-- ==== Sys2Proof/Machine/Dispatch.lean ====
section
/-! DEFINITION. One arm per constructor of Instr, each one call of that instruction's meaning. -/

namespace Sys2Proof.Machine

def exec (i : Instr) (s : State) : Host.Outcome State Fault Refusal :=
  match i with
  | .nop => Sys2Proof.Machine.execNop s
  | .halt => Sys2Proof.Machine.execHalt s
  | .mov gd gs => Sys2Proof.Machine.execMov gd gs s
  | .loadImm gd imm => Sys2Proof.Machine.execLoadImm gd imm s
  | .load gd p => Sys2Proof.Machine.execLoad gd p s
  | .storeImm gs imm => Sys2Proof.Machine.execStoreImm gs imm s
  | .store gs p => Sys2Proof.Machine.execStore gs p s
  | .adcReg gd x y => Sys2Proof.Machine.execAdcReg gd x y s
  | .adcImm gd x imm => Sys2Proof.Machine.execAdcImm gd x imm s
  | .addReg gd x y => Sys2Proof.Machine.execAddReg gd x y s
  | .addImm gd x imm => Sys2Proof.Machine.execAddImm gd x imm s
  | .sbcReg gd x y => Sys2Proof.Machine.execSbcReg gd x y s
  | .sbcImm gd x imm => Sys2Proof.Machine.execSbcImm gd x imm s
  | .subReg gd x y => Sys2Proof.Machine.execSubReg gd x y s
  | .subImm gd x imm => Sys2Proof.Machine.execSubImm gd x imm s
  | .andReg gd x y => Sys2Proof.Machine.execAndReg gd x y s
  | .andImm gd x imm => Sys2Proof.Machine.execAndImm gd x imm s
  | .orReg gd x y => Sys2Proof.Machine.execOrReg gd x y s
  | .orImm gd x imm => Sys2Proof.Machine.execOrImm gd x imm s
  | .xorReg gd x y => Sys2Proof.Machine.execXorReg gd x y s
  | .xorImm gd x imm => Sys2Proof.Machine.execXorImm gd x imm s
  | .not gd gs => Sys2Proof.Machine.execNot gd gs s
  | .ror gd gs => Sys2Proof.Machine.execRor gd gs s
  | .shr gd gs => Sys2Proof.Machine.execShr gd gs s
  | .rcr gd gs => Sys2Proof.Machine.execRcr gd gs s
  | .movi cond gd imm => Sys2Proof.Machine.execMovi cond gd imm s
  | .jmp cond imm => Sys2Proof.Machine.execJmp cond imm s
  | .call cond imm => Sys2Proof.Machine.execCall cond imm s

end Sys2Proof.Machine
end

▸ **Work to be completed**: Go over the listing above and copy out each line that includes "call".

▸ **Answer section**:
/-! DEFINITION. One arm per constructor of Instr, each one call of that instruction's meaning. -/
  | .call cond imm => Sys2Proof.Machine.execCall cond imm s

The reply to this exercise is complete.